L2 — provisioning: turn the reservation into a schedulable GPU. In the cloud, an autoscaler launches the reserved instance, it joins the cluster, and its GPU device plugin advertises the GPUs to Kubernetes — that’s the step that makes the reserved capacity actually schedulable. kind’s machine already exists, so we stand in for the device plugin by advertising one GPU on each worker:
for n in $(kubectl get nodes -l '!node-role.kubernetes.io/control-plane' \
-o jsonpath='{.items[*].metadata.name}'); do
kubectl patch node "$n" --subresource=status --type=json \
-p '[{"op":"add","path":"/status/capacity/nvidia.com~1gpu","value":"1"}]'
done
kubectl get node "$WORKER" -o jsonpath='gpu=[{.status.capacity.nvidia\.com/gpu}]{"\n"}'
node/layers-worker patched
node/layers-worker2 patched
gpu=[1]
That gpu=[] → gpu=[1] flip is the L1→L2 boundary: a reservation existing (a claim) versus a node actually offering a GPU the scheduler can place work on. Now we have two workers, one schedulable GPU each.
L3 — scheduling: the scheduler chooses where each pod runs. Submit three pods, each asking for one GPU:
for p in trainer-a trainer-b trainer-c; do
kubectl apply -f - <<EOF
apiVersion: v1
kind: Pod
metadata:
name: $p
spec:
containers:
- name: c
image: busybox
command: ["sh", "-c", "sleep 3600"]
resources:
limits:
nvidia.com/gpu: 1
EOF
done
kubectl get pods -o wide # the NODE column shows the scheduler's decision
NAME READY STATUS NODE
trainer-a 1/1 Running layers-worker2
trainer-b 1/1 Running layers-worker
trainer-c 0/1 Pending <none>
(The real -o wide also prints RESTARTS / AGE / IP / NOMINATED NODE; trimmed here for width.)

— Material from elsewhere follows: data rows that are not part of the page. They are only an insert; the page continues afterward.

/-! ### pushSym -/

@[simp] theorem State.pushSym_err (e : SymEntry) : (s.pushSym e).err = s.err := rfl
@[simp] theorem State.pushSym_eclass (e : SymEntry) : (s.pushSym e).eclass = s.eclass := rfl
@[simp] theorem State.pushSym_ecause (e : SymEntry) : (s.pushSym e).ecause = s.ecause := rfl
@[simp] theorem State.pushSym_tv (e : SymEntry) : (s.pushSym e).tv = s.tv := rfl
@[simp] theorem State.pushSym_cv (e : SymEntry) : (s.pushSym e).cv = s.cv := rfl
@[simp] theorem State.pushSym_pv (e : SymEntry) : (s.pushSym e).pv = s.pv := rfl
@[simp] theorem State.pushSym_symlist (e : SymEntry) : (s.pushSym e).symlist = s.symlist ++ [e] := rfl
@[simp] theorem State.pushSym_tree (e : SymEntry) : (s.pushSym e).tree = s.tree := rfl
@[simp] theorem State.pushSym_ctab (e : SymEntry) : (s.pushSym e).ctab = s.ctab := rfl
@[simp] theorem State.pushSym_bitseq (e : SymEntry) : (s.pushSym e).bitseq = s.bitseq := rfl
@[simp] theorem State.pushSym_packbuf (e : SymEntry) : (s.pushSym e).packbuf = s.packbuf := rfl
@[simp] theorem State.pushSym_pad (e : SymEntry) : (s.pushSym e).pad = s.pad := rfl
@[simp] theorem State.pushSym_inbuf (e : SymEntry) : (s.pushSym e).inbuf = s.inbuf := rfl
@[simp] theorem State.pushSym_outbuf (e : SymEntry) : (s.pushSym e).outbuf = s.outbuf := rfl
@[simp] theorem State.pushSym_outpos (e : SymEntry) : (s.pushSym e).outpos = s.outpos := rfl
@[simp] theorem State.pushSym_cfg (e : SymEntry) : (s.pushSym e).cfg = s.cfg := rfl
@[simp] theorem State.pushSym_events (e : SymEntry) : (s.pushSym e).events = s.events := rfl
@[simp] theorem State.pushSym_responses (e : SymEntry) : (s.pushSym e).responses = s.responses := rfl

/-! ### setTree -/

@[simp] theorem State.setTree_err (t : CodeTree) : (s.setTree t).err = s.err := rfl
@[simp] theorem State.setTree_eclass (t : CodeTree) : (s.setTree t).eclass = s.eclass := rfl
@[simp] theorem State.setTree_ecause (t : CodeTree) : (s.setTree t).ecause = s.ecause := rfl
@[simp] theorem State.setTree_tv (t : CodeTree) : (s.setTree t).tv = true := rfl
@[simp] theorem State.setTree_cv (t : CodeTree) : (s.setTree t).cv = s.cv := rfl
@[simp] theorem State.setTree_pv (t : CodeTree) : (s.setTree t).pv = s.pv := rfl
@[simp] theorem State.setTree_symlist (t : CodeTree) : (s.setTree t).symlist = s.symlist := rfl
@[simp] theorem State.setTree_tree (t : CodeTree) : (s.setTree t).tree = t := rfl
@[simp] theorem State.setTree_ctab (t : CodeTree) : (s.setTree t).ctab = s.ctab := rfl
@[simp] theorem State.setTree_bitseq (t : CodeTree) : (s.setTree t).bitseq = s.bitseq := rfl
@[simp] theorem State.setTree_packbuf (t : CodeTree) : (s.setTree t).packbuf = s.packbuf := rfl
@[simp] theorem State.setTree_pad (t : CodeTree) : (s.setTree t).pad = s.pad := rfl
@[simp] theorem State.setTree_inbuf (t : CodeTree) : (s.setTree t).inbuf = s.inbuf := rfl
@[simp] theorem State.setTree_outbuf (t : CodeTree) : (s.setTree t).outbuf = s.outbuf := rfl
@[simp] theorem State.setTree_outpos (t : CodeTree) : (s.setTree t).outpos = s.outpos := rfl
@[simp] theorem State.setTree_cfg (t : CodeTree) : (s.setTree t).cfg = s.cfg := rfl
@[simp] theorem State.setTree_events (t : CodeTree) : (s.setTree t).events = s.events := rfl
@[simp] theorem State.setTree_responses (t : CodeTree) : (s.setTree t).responses = s.responses := rfl

/-! ### setTable -/

@[simp] theorem State.setTable_err (ct : List CodeEntry) : (s.setTable ct).err = s.err := rfl
@[simp] theorem State.setTable_eclass (ct : List CodeEntry) : (s.setTable ct).eclass = s.eclass := rfl
@[simp] theorem State.setTable_ecause (ct : List CodeEntry) : (s.setTable ct).ecause = s.ecause := rfl
@[simp] theorem State.setTable_tv (ct : List CodeEntry) : (s.setTable ct).tv = s.tv := rfl
@[simp] theorem State.setTable_cv (ct : List CodeEntry) : (s.setTable ct).cv = true := rfl
@[simp] theorem State.setTable_pv (ct : List CodeEntry) : (s.setTable ct).pv = s.pv := rfl
@[simp] theorem State.setTable_symlist (ct : List CodeEntry) : (s.setTable ct).symlist = s.symlist := rfl
@[simp] theorem State.setTable_tree (ct : List CodeEntry) : (s.setTable ct).tree = s.tree := rfl
@[simp] theorem State.setTable_ctab (ct : List CodeEntry) : (s.setTable ct).ctab = ct := rfl
@[simp] theorem State.setTable_bitseq (ct : List CodeEntry) : (s.setTable ct).bitseq = s.bitseq := rfl
@[simp] theorem State.setTable_packbuf (ct : List CodeEntry) : (s.setTable ct).packbuf = s.packbuf := rfl
@[simp] theorem State.setTable_pad (ct : List CodeEntry) : (s.setTable ct).pad = s.pad := rfl
@[simp] theorem State.setTable_inbuf (ct : List CodeEntry) : (s.setTable ct).inbuf = s.inbuf := rfl
@[simp] theorem State.setTable_outbuf (ct : List CodeEntry) : (s.setTable ct).outbuf = s.outbuf := rfl
@[simp] theorem State.setTable_outpos (ct : List CodeEntry) : (s.setTable ct).outpos = s.outpos := rfl
@[simp] theorem State.setTable_cfg (ct : List CodeEntry) : (s.setTable ct).cfg = s.cfg := rfl
@[simp] theorem State.setTable_events (ct : List CodeEntry) : (s.setTable ct).events = s.events := rfl
@[simp] theorem State.setTable_responses (ct : List CodeEntry) : (s.setTable ct).responses = s.responses := rfl

/-! ### setPacked -/

@[simp] theorem State.setPacked_err (P : List Byte) (p : Byte) : (s.setPacked P p).err = s.err := rfl
@[simp] theorem State.setPacked_eclass (P : List Byte) (p : Byte) : (s.setPacked P p).eclass = s.eclass := rfl
@[simp] theorem State.setPacked_ecause (P : List Byte) (p : Byte) : (s.setPacked P p).ecause = s.ecause := rfl
@[simp] theorem State.setPacked_tv (P : List Byte) (p : Byte) : (s.setPacked P p).tv = s.tv := rfl
@[simp] theorem State.setPacked_cv (P : List Byte) (p : Byte) : (s.setPacked P p).cv = s.cv := rfl
@[simp] theorem State.setPacked_pv (P : List Byte) (p : Byte) : (s.setPacked P p).pv = true := rfl
@[simp] theorem State.setPacked_symlist (P : List Byte) (p : Byte) : (s.setPacked P p).symlist = s.symlist := rfl
@[simp] theorem State.setPacked_tree (P : List Byte) (p : Byte) : (s.setPacked P p).tree = s.tree := rfl
@[simp] theorem State.setPacked_ctab (P : List Byte) (p : Byte) : (s.setPacked P p).ctab = s.ctab := rfl
@[simp] theorem State.setPacked_bitseq (P : List Byte) (p : Byte) : (s.setPacked P p).bitseq = s.bitseq := rfl
@[simp] theorem State.setPacked_packbuf (P : List Byte) (p : Byte) : (s.setPacked P p).packbuf = P := rfl
@[simp] theorem State.setPacked_pad (P : List Byte) (p : Byte) : (s.setPacked P p).pad = p := rfl
@[simp] theorem State.setPacked_inbuf (P : List Byte) (p : Byte) : (s.setPacked P p).inbuf = s.inbuf := rfl
@[simp] theorem State.setPacked_outbuf (P : List Byte) (p : Byte) : (s.setPacked P p).outbuf = s.outbuf := rfl
@[simp] theorem State.setPacked_outpos (P : List Byte) (p : Byte) : (s.setPacked P p).outpos = s.outpos := rfl
@[simp] theorem State.setPacked_cfg (P : List Byte) (p : Byte) : (s.setPacked P p).cfg = s.cfg := rfl
@[simp] theorem State.setPacked_events (P : List Byte) (p : Byte) : (s.setPacked P p).events = s.events := rfl
@[simp] theorem State.setPacked_responses (P : List Byte) (p : Byte) : (s.setPacked P p).responses = s.responses := rfl

/-! ### setBits -/

@[simp] theorem State.setBits_err (B : Bits) : (s.setBits B).err = s.err := rfl
@[simp] theorem State.setBits_eclass (B : Bits) : (s.setBits B).eclass = s.eclass := rfl
@[simp] theorem State.setBits_ecause (B : Bits) : (s.setBits B).ecause = s.ecause := rfl
@[simp] theorem State.setBits_tv (B : Bits) : (s.setBits B).tv = s.tv := rfl
@[simp] theorem State.setBits_cv (B : Bits) : (s.setBits B).cv = s.cv := rfl
@[simp] theorem State.setBits_pv (B : Bits) : (s.setBits B).pv = s.pv := rfl
@[simp] theorem State.setBits_symlist (B : Bits) : (s.setBits B).symlist = s.symlist := rfl
@[simp] theorem State.setBits_tree (B : Bits) : (s.setBits B).tree = s.tree := rfl
@[simp] theorem State.setBits_ctab (B : Bits) : (s.setBits B).ctab = s.ctab := rfl
@[simp] theorem State.setBits_bitseq (B : Bits) : (s.setBits B).bitseq = B := rfl
@[simp] theorem State.setBits_packbuf (B : Bits) : (s.setBits B).packbuf = s.packbuf := rfl
@[simp] theorem State.setBits_pad (B : Bits) : (s.setBits B).pad = s.pad := rfl
@[simp] theorem State.setBits_inbuf (B : Bits) : (s.setBits B).inbuf = s.inbuf := rfl
@[simp] theorem State.setBits_outbuf (B : Bits) : (s.setBits B).outbuf = s.outbuf := rfl
@[simp] theorem State.setBits_outpos (B : Bits) : (s.setBits B).outpos = s.outpos := rfl
@[simp] theorem State.setBits_cfg (B : Bits) : (s.setBits B).cfg = s.cfg := rfl
@[simp] theorem State.setBits_events (B : Bits) : (s.setBits B).events = s.events := rfl
@[simp] theorem State.setBits_responses (B : Bits) : (s.setBits B).responses = s.responses := rfl

/-! ### pushIn -/

@[simp] theorem State.pushIn_err (b : Byte) : (s.pushIn b).err = s.err := rfl
@[simp] theorem State.pushIn_eclass (b : Byte) : (s.pushIn b).eclass = s.eclass := rfl
@[simp] theorem State.pushIn_ecause (b : Byte) : (s.pushIn b).ecause = s.ecause := rfl
@[simp] theorem State.pushIn_tv (b : Byte) : (s.pushIn b).tv = s.tv := rfl
@[simp] theorem State.pushIn_cv (b : Byte) : (s.pushIn b).cv = s.cv := rfl
@[simp] theorem State.pushIn_pv (b : Byte) : (s.pushIn b).pv = s.pv := rfl
@[simp] theorem State.pushIn_symlist (b : Byte) : (s.pushIn b).symlist = s.symlist := rfl
@[simp] theorem State.pushIn_tree (b : Byte) : (s.pushIn b).tree = s.tree := rfl
@[simp] theorem State.pushIn_ctab (b : Byte) : (s.pushIn b).ctab = s.ctab := rfl
@[simp] theorem State.pushIn_bitseq (b : Byte) : (s.pushIn b).bitseq = s.bitseq := rfl
@[simp] theorem State.pushIn_packbuf (b : Byte) : (s.pushIn b).packbuf = s.packbuf := rfl
@[simp] theorem State.pushIn_pad (b : Byte) : (s.pushIn b).pad = s.pad := rfl
@[simp] theorem State.pushIn_inbuf (b : Byte) : (s.pushIn b).inbuf = s.inbuf ++ [b] := rfl
@[simp] theorem State.pushIn_outbuf (b : Byte) : (s.pushIn b).outbuf = s.outbuf := rfl
@[simp] theorem State.pushIn_outpos (b : Byte) : (s.pushIn b).outpos = s.outpos := rfl
@[simp] theorem State.pushIn_cfg (b : Byte) : (s.pushIn b).cfg = s.cfg := rfl
@[simp] theorem State.pushIn_events (b : Byte) : (s.pushIn b).events = s.events := rfl
@[simp] theorem State.pushIn_responses (b : Byte) : (s.pushIn b).responses = s.responses := rfl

This is L3 doing its real job. Two GPUs across two nodes; the scheduler placed trainer-a and trainer-b on different workers — picking a node is the decision — and left trainer-c Pending because both GPUs are now taken. Placement and Pending are the two faces of the same layer: it puts work where capacity is, and refuses when there’s none.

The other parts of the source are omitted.